This call/cc exists because scheme is catering itself as a meta-language. A language to build other languages out of.
You don't need the global variable (at least, the Scheme equivalent does not - I'm not going to lawyer over how variable capture would work in a hypothetical dialect of C++ that added call/cc). Any variable in scope to be captured by 'g' will do. There may be some misunderstanding in your statement "all local variables remain the same as they were before" - the same bindings will exist, but the values are not restored to their values prior to the call/cc, such that any subsequent changes to those variables will be preserved, permitting exactly the sort of thing you used as an example (albeit using a global variable).
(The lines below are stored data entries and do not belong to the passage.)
-- ==== Sys2Proof/Certificates/Slice0/Obligations.lean ====
section
/-! DEFINITION. The statements for the provers, from the numbered rules of the spec: encoding, the step, each operation's
effect and frame, the faults, reset, and the invariant of the block. In each, the hypotheses are on the state, the operands
and the sensor's answers alone. A port that is idle has `v_busy = 0` (`c_busy = 0`); an equation
for a completed operation also says that no operation, no label and no slot is in progress (R24). -/

open Sys2Proof Sys2Proof.Machine

/-! ## Encodings -/

/-- R125, R126, R128, R130: the word of a well-formed operation decodes to the operation, on its own port; the other port
does not take it. -/
def Obligations.DecodeInvertsEncode : Prop :=
  ∀ i : Instr, WellFormed i = true →
    decode (encode i) = .ok i ∧
    ∀ p : Port, decodeOn p (encode i) = if i.port = p then .ok i else .error (.wrongPort i.opcode)

/-- R128, R130, R131: a word decodes exactly if its code is in the table; then the operation has that code, is well-formed,
and belongs to the video port if `op[7:4]` is 0 or 1. Every other code is reserved. -/
def Obligations.DecoderTakesExactlyTheListedCodes : Prop :=
  ∀ cw : CmdWord,
    let codes := [0x01, 0x02, 0x03, 0x04, 0x05, 0x06, 0x10, 0x20, 0x21, 0x22, 0x30, 0x31, 0x32, 0x33, 0x34, 0x35, 0x36,
      0x37]
    (∀ i, decode cw = .ok i →
      i.opcode = opField cw ∧ WellFormed i = true ∧ i.port = if slice cw 39 36 < 2 then .video else .control) ∧
    (opField cw ∈ codes → ∃ i, decode cw = .ok i) ∧
    (opField cw ∉ codes → decode cw = .error (.reservedOp (opField cw)))

/-- R126: two words with one code and the same bits in the fields their format names decode alike. -/
def Obligations.UnnamedBitsAreIgnored : Prop :=
  ∀ cw cw' : CmdWord, opField cw = opField cw' →
    (opField cw ∈ [0x04, 0x05, 0x30, 0x31, 0x32, 0x34, 0x36] → decode cw = decode cw') ∧
    (opField cw ∈ [0x02, 0x03, 0x10] → slice cw 25 24 = slice cw' 25 24 → slice cw 22 16 = slice cw' 22 16 →
      decode cw = decode cw') ∧
    (opField cw = 0x01 → slice cw 0 0 = slice cw' 0 0 → decode cw = decode cw') ∧
    (opField cw = 0x20 → slice cw 31 16 = slice cw' 31 16 → slice cw 15 0 = slice cw' 15 0 → decode cw = decode cw') ∧
    (opField cw = 0x21 → slice cw 31 16 = slice cw' 31 16 → decode cw = decode cw') ∧
    (opField cw ∈ [0x06, 0x33, 0x35, 0x37] → slice cw 15 0 = slice cw' 15 0 → decode cw = decode cw') ∧
    (opField cw = 0x22 → slice cw 31 16 = slice cw' 31 16 → slice cw 4 0 = slice cw' 4 0 →
      slice cw 12 8 = slice cw' 12 8 → decode cw = decode cw')

/-- R135: the example words decode to the operations they stand for. -/
def Obligations.ExampleWordsDecode : Prop :=
  decodeOn .video 0x0400000000 = .ok .sync ∧
  decodeOn .video 0x0500000000 = .ok .xfer ∧
  decodeOn .video 0x0100000001 = .ok (.cfgSession true) ∧
  decodeOn .video 0x0302000000 = .ok (.rdSeg 2 0) ∧
  decodeOn .video 0x0200140000 = .ok (.rdPkt 0 20) ∧
  decodeOn .video 0x1000000000 = .ok (.tlmDec 0 0) ∧
  decodeOn .video 0x060000001E = .ok (.setMaxResets 30) ∧
  decodeOn .control 0x2000040242 = .ok (.regWr 0x0004 0x0242) ∧
  decodeOn .control 0x2100020000 = .ok (.regRd 0x0002) ∧
  decodeOn .control 0x22020C0200 = .ok (.cciCmd 0x020C 0 2) ∧
  decodeOn .control 0x3300000001 = .ok (.setTlmEn 1) ∧
  decodeOn .control 0x3100000000 = .ok .getUptime

/-! ## The step -/

/-- R125: with `rst` released, an idle port whose turn it is, with a word presented that decodes on it, runs that operation; the command has left
the port (log 7) and the turn is used up. The turn is the next of the agenda, or with an empty agenda the engine's that has
work (log 5). -/
def Obligations.StepRunsDecodedOperation : Prop :=
  ∀ (s : State) (p : Port) (rest : List Move) (i : Instr), s.cfg.Valid →
    (s.agenda = .serve p :: rest ∨ (s.agenda = [] ∧ rest = [] ∧ p = s.nextPort)) →
    s.rst = false → s.busy p = false → (s.port p).valid = true → decodeOn p (s.port p).word = .ok i →
    step s = exec i (({ s with agenda := rest } : State).takeCommand p)

/-- R14, R125, R334 and the model's own turns (log 5, log 9): a busy engine goes on with its operation, an idle port without
a command does nothing, a move of the host is made. R360: while `rst` is asserted neither engine does anything, whatever is
presented. R8: a configuration that breaks a constraint is refused. R125, R316, R388 (d), (e): what the host's moves at a
command port and the sensor's answers change, and that they change nothing else; a busy engine leaves the presented command
alone; only the word present and the level driven last count, and a command withdrawn is gone. -/
def Obligations.StepWithoutNewCommand : Prop :=
  ∀ (s : State) (rest : List Move),
    (s.cfg.Valid → ∀ p, s.agenda = .serve p :: rest → s.rst = false → s.busy p = true →
      step s = .next (({ s with agenda := rest } : State).resume p)) ∧
    (s.cfg.Valid → ∀ p, s.agenda = .serve p :: rest → s.busy p = false → (s.port p).valid = false →
      step s = .next { s with agenda := rest }) ∧
    (s.cfg.Valid → ∀ p, s.agenda = .serve p :: rest → s.rst = true → step s = .next { s with agenda := rest }) ∧
    (s.cfg.Valid → ∀ m, s.agenda = .host m :: rest → step s = .next (hostMove m { s with agenda := rest })) ∧
    (s.cfg.Valid → s.agenda = [] → step s = serve s.nextPort s) ∧
    (¬ s.cfg.Valid → step s = .refused .invalidConfig) ∧
    (∀ p, ((s.resume p).port p).valid = (s.port p).valid ∧ ((s.resume p).port p).word = (s.port p).word) ∧
    (∀ word,
      hostMove (.present .video word) s =
        { s with video := { s.video with cmd := { valid := true, word := word, cancel := s.video.cmd.cancel } } } ∧
      hostMove (.present .control word) s =
        { s with ctl := { s.ctl with cmd := { valid := true, word := word, cancel := s.ctl.cmd.cancel } } }) ∧
    (hostMove (.withdraw .video) s =
        { s with video := { s.video with
          cmd := { valid := false, word := s.video.cmd.word, cancel := s.video.cmd.cancel } } } ∧
      hostMove (.withdraw .control) s =
        { s with ctl := { s.ctl with
          cmd := { valid := false, word := s.ctl.cmd.word, cancel := s.ctl.cmd.cancel } } }) ∧
    (∀ level,
      hostMove (.setCancel .video level) s =
        { s with video := { s.video with
          cmd := { valid := s.video.cmd.valid, word := s.video.cmd.word, cancel := level } } } ∧
      hostMove (.setCancel .control level) s =
        { s with ctl := { s.ctl with
          cmd := { valid := s.ctl.cmd.valid, word := s.ctl.cmd.word, cancel := level } } }) ∧
    (∀ as, hostMove (.videoAnswers as) s = { s with video := { s.video with sensor := s.video.sensor ++ as } }) ∧
    (∀ as, hostMove (.cciAnswers as) s = { s with ctl := { s.ctl with sensor := s.ctl.sensor ++ as } }) ∧
    (∀ p word word' level level',
      hostMove (.present p word') (hostMove (.present p word) s) = hostMove (.present p word') s ∧
      hostMove (.setCancel p level') (hostMove (.setCancel p level) s) = hostMove (.setCancel p level') s)

/-- R128, R317, R325: a word whose code is reserved, or of the other port, completes at once with `IllegalOp`: only the
status, done and busy flags of the port change (the command leaves the port, log 7; an idle engine has no operation, no
label and no slot, log 14). -/
def Obligations.UnlistedCommandIsIllegal : Prop :=
  ∀ (s : State) (rest : List Move) (e : DecodeError), s.cfg.Valid → s.rst = false →
    (s.agenda = .serve .video :: rest → s.video.vBusy = false → s.video.cmd.valid = true →
      decodeOn .video s.video.cmd.word = .error e →
      step s = .next { s with
        agenda := rest
        video := { s.video with
          cmd := { s.video.cmd with valid := false }
          vStatus := .illegalOp, vDone := true, vBusy := false, vOp := none, vAt := .idle, seg := 0 } }) ∧
    (s.agenda = .serve .control :: rest → s.ctl.cBusy = false → s.ctl.cmd.valid = true →
      decodeOn .control s.ctl.cmd.word = .error e →
      step s = .next { s with
        agenda := rest
        ctl := { s.ctl with
          cmd := { s.ctl.cmd with valid := false }
          cStatus := .illegalOp, cDone := true, cBusy := false, cOp := none, cAt := .idle } })

/-- R125 (the model's form, log 8): a busy port takes no command, nothing changes. -/
def Obligations.BusyPortTakesNoCommand : Prop :=
  ∀ (i : Instr) (s : State), s.busy i.port = true → exec i s = .next s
You're right: there's lots of little mistakes I have in that post. And I think the variable binding vs variable-values thing is a major mistake I left in there... and I appreciate the corrections.
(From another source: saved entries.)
/-- One packet read keeps the invariant. -/
theorem Video.Inv.packetPass {c : Cfg} {v : Video} (hc : c.Valid) (h : v.Inv c) (hb : v.vBusy = true) {s : Slot}
    {p : Nat} (hat : v.vAt = .packet s p) (a : VideoAnswer) : (v.packetPass c s p a).Inv c := by
  have hr := h.running hb
  have hlegal := h.atLegal
  rw [VideoAtLegal, hat] at hlegal
  obtain ⟨hp, hop⟩ := hlegal
  have hfr : Assembles v.vOp → ∀ k < s, SlotGood c v k := by
    intro ho; have := h.frameSoFar ho; rwa [FrameSoFar, hat] at this
  have hskip := fun b hb' => (h.skipsBounded b hb').2 hb
  rcases v.packetPass_cases c s p a with ⟨_, he⟩ | ⟨hlen, hd, he⟩ | ⟨hlen, hd, he⟩ <;> rw [he]
  · exact (hr.observe _ _).raise (by simp)
  · have hw : (a.bytes.take 164).length = 164 := by simp; omega
    have hr' := (hr.observe (.read 164 164) a.cancel).decodePacket s hp hw
    have hmid : Video.Mid c { ((v.observe (.read 164 164) a.cancel).decodePacket c s p (a.bytes.take 164)) with
        skips := v.skips + 1 } :=
      ⟨hr'.fbCanonical, hr'.fbInRange, hr'.counts, hr'.maxResetsLegal, hr'.resetsFit, hr'.vResetsFit, hr'.vFramesFit,
        hr'.invalidFits, fun b hb' => by have := hskip b hb'; simp; omega, hr'.frame⟩
    have hr'' : Video.Running c { ((v.observe (.read 164 164) a.cancel).decodePacket c s p (a.bytes.take 164)) with
        skips := v.skips + 1 } :=
      ⟨hmid, hr'.busy, hr'.notDone, hr'.syncState, hr'.syncResets, hr'.xferState, hr'.invalidWithinLimit⟩
    rcases Video.skipDiscard_cases c
      ((v.observe (.read 164 164) a.cancel).decodePacket c s p (a.bytes.take 164)) with
      ⟨_, h2⟩ | ⟨_, _, h2⟩ | ⟨htm, _, h2⟩ <;> rw [h2]
    · exact hr''.raise (by simp)
    · exact hr''.raise (by simp)
    · exact
      { fbCanonical := hmid.fbCanonical
        fbInRange := hmid.fbInRange
        counts := hmid.counts
        maxResetsLegal := hmid.maxResetsLegal
        resetsFit := hmid.resetsFit
        vResetsFit := hmid.vResetsFit
        vFramesFit := hmid.vFramesFit
        segFits := h.segFits
        segZero := h.segZero
        segOfSlot := fun ho => by
          have := h.segOfSlot ho
          simp only [SegOfSlot, Video.decodePacket_vAt, Video.observe_vAt, hat] at this ⊢; exact this
        invalidFits := hmid.invalidFits
        skipsBounded := fun b hb' => ⟨hmid.skips b hb', fun _ => skips_le_of_not_tooMany htm b hb'⟩
        busyIff := by simp [hb, hat]
        notDoneWhileBusy := fun _ => hr'.notDone
        atLegal := by simp only [VideoAtLegal, Video.decodePacket_vAt, Video.observe_vAt, hat]; exact ⟨hp, hop⟩
        syncState := hr'.syncState
        syncResets := hr'.syncResets
        xferState := hr'.xferState
        invalidWithinLimit := hr'.invalidWithinLimit
        frameSoFar := fun ho => by
          simp only [FrameSoFar, Video.decodePacket_vAt, Video.observe_vAt, hat]
          intro k hk
          exact (((hfr ho k hk).congr (v' := v.observe (.read 164 164) a.cancel) rfl rfl rfl).decodePacket hc hw hp
            (Fin.ne_of_lt hk) hr.counts).congr rfl rfl rfl
        frameInvalidWhileBusy := fun _ => hr'.frame
        frameSynchronized := fun hf => by rw [show _ = false from hr'.frame] at hf; cases hf
        frameGood := fun hf => by rw [show _ = false from hr'.frame] at hf; cases hf }
  · have hw : (a.bytes.take 164).length = 164 := by simp; omega
    have hr' := (hr.observe (.read 164 164) a.cancel).decodePacket s hp hw
    rcases hop with hop | ⟨rfl, hop⟩
    · rw [Video.afterPacket_rdPkt (v := (v.observe (.read 164 164) a.cancel).decodePacket c s p (a.bytes.take 164)) c s hop]; exact hr'.complete .ok
    · rw [Video.afterPacket_segment (v := (v.observe (.read 164 164) a.cancel).decodePacket c s 0 (a.bytes.take 164)) c s hop]
      have hid := entryId_decodePacket c s 0 (v.observe (.read 164 164) a.cancel) hw
      have hslots : Assembles v.vOp → ∀ k < s, SlotGood c
          ((v.observe (.read 164 164) a.cancel).decodePacket c s 0 (a.bytes.take 164)) k := fun ho k hk =>
        ((hfr ho k hk).congr (v' := v.observe (.read 164 164) a.cancel) rfl rfl rfl).decodePacket hc hw hp
          (Fin.ne_of_lt hk) hr.counts
      unfold Video.afterFirstPacket
      split
      · exact
        { fbCanonical := hr'.fbCanonical
          fbInRange := hr'.fbInRange
          counts := hr'.counts
          maxResetsLegal := hr'.maxResetsLegal
          resetsFit := hr'.resetsFit
          vResetsFit := hr'.vResetsFit
          vFramesFit := hr'.vFramesFit
          segFits := h.segFits
          segZero := h.segZero
          segOfSlot := fun ho => by
            have := h.segOfSlot ho; rw [SegOfSlot, hat] at this; exact this
          invalidFits := hr'.invalidFits
          skipsBounded := fun b hb' => ⟨hr'.skips b hb', fun _ => hskip b hb'⟩
          busyIff := by simp [hb]
          notDoneWhileBusy := fun _ => hr'.notDone
          atLegal := hop
          syncState := hr'.syncState
          syncResets := hr'.syncResets
          xferState := hr'.xferState
          invalidWithinLimit := hr'.invalidWithinLimit
          frameSoFar := fun ho => ⟨fun k hk => (hslots ho k hk).congr rfl rfl rfl, by
            rw [← hd, ← hid]; rfl, entryWritten_decodePacket c s 0 _ hw⟩
          frameInvalidWhileBusy := fun _ => hr'.frame
          frameSynchronized := fun hf => by rw [show _ = false from hr'.frame] at hf; cases hf
          frameGood := fun hf => by rw [show _ = false from hr'.frame] at hf; cases hf }
      · rename_i h1
        refine hr'.afterSegment hc s hop hslots (fun _ => by rw [hid, hd]) (fun _ q hq => ?_) hskip
          (by simpa using h.segFits)
        have : q = 0 := by omega
        subst this
        exact entryWritten_decodePacket c s 0 _ hw
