/-- The start of an operation looks at no answer. -/
theorem startControl_withSensor (i : Instr) (c : Cfg) (as : List CciAnswer) (k : Control) :
    startControl i c (k.withSensor as) = (startControl i c k).withSensor as := by
  cases i with
  | cciCmd opc np nr => exact Control.withSensor_startHandshake c _ as (k.accept .cciCmd)
  | runFfc => exact Control.withSensor_startHandshake c _ as (k.accept .runFfc)
  | getUptime => exact Control.withSensor_startHandshake c _ as (k.accept .getUptime)
  | getTlmEn => exact Control.withSensor_startHandshake c _ as (k.accept .getTlmEn)
  | setTlmEn value => exact Control.withSensor_startHandshake c _ as ((k.accept .setTlmEn).setParam 0 value)
  | getTlmLoc => exact Control.withSensor_startHandshake c _ as (k.accept .getTlmLoc)
  | setTlmLoc value => exact Control.withSensor_startHandshake c _ as ((k.accept .setTlmLoc).setParam 0 value)
  | getAgcEn => exact Control.withSensor_startHandshake c _ as (k.accept .getAgcEn)
  | setAgcEn value => exact Control.withSensor_startHandshake c _ as ((k.accept .setAgcEn).setParam 0 value)
  | _ => rfl

theorem startControl_sensor (i : Instr) (c : Cfg) (k : Control) : (startControl i c k).sensor = k.sensor := by
  rw [show k = k.withSensor k.sensor from rfl, startControl_withSensor]
  rfl

/-! ## The pausing of the control engine -/

/-- A later turn with more answers to come: the turn over those at hand, then the rest of it. -/
theorem Control.resume_more (c : Cfg) {more : List CciAnswer} (h : more ≠ []) {k : Control} (hs : k.sensor ≠ []) :
    (k.withSensor (k.sensor ++ more)).resume c =
      if (k.resume c).cBusy then ((k.resume c).withSensor ((k.resume c).sensor ++ more)).resume c
      else (k.resume c).withSensor ((k.resume c).sensor ++ more) := by
  have resume_eq_run : ∀ w : Control, w.sensor ≠ [] → w.resume c = w.run c := fun w hw => Control.resume_answers c hw w
  rw [resume_eq_run k hs, ← Control.run_more c h k]
  exact resume_eq_run (k.withSensor (k.sensor ++ more)) (List.append_ne_nil_of_left_ne_nil hs more)

theorem State.ctl_ite (s : State) {p : Prop} [Decidable p] {k a b : Control} (h : k = if p then a else b) :
    ({ s with ctl := k } : State) = if p then { s with ctl := a } else { s with ctl := b } := by
  rw [h]
  exact apply_ite (fun k => { s with ctl := k }) p a b

/-- The turn that accepts an operation, with more answers to come. -/
theorem exec_cciAnswers {s t : State} {more : List CciAnswer} (hm : more ≠ []) {i : Instr} (hi : i.port = .control)
    (hb : s.ctl.cBusy = false) (he : exec i s = .next t) :
    exec i (hostMove (.cciAnswers more) s) = .next (if t.ctl.cBusy
      then (hostMove (.cciAnswers more) t).resume .control else hostMove (.cciAnswers more) t) := by
  rw [exec_eq_run_startControl hi, onControl_idle _ hb] at he
  cases he
  rw [exec_eq_run_startControl hi, onControl_idle (s := hostMove (.cciAnswers more) s) _ hb]
  have hrun := Control.run_more s.cfg hm (startControl i s.cfg s.ctl)
  rw [startControl_sensor, ← startControl_withSensor] at hrun
  exact congrArg Host.Outcome.next (s.ctl_ite hrun)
Hopefully my relatively low-effort translation is useful to someone out there. But yes, I do admit that I "err on the side of incorrect", trying to favor simplicity in the explanation instead.
Interestingly it is relatively straightforward to implement one shot continuations in C++ (i.e. call/cc1), but your example implicitly relies on being able to invoke a continuation multiple times. You can sort of implement multishot continuations with fork (more than just a curiosity, that's how reversible debuggers work in fact).
There are two important ideas to pick up here, I think. First, functional programming prefers a reduction-based model of computation: the whole program text represents the current state of the program, and a "step" of computation corresponds to simplifying ("reducing") the expression in a well-defined way. Second, `call/cc` adds a novel reduction rule that behaves a bit like function application, but looks a bit backwards. (`shift` and `reduce` then generalize the basic idea, but use the same machinery.)
In detail: Consider a program `fib 2`, which simply computes the third Fibonacci number and then exits. We can define `fib` like so (using Haskell-y syntax, which I find a little lighter for this purpose):
fib n = fib' n 0 1
fib' 0 a b = b
fib' n a b = fib (n - 1) b (a + b)
If we run this program, what do the individual steps look like?
print (fib 2)
= print (fib' 2 0 1) -- Substitute the definition of fib
= print (fib' (2 - 1) 1 (0 + 1)) -- Substitute the second clause of fib'
= print (fib' 1 1 1) -- Simplify - and + (technically, this is two steps)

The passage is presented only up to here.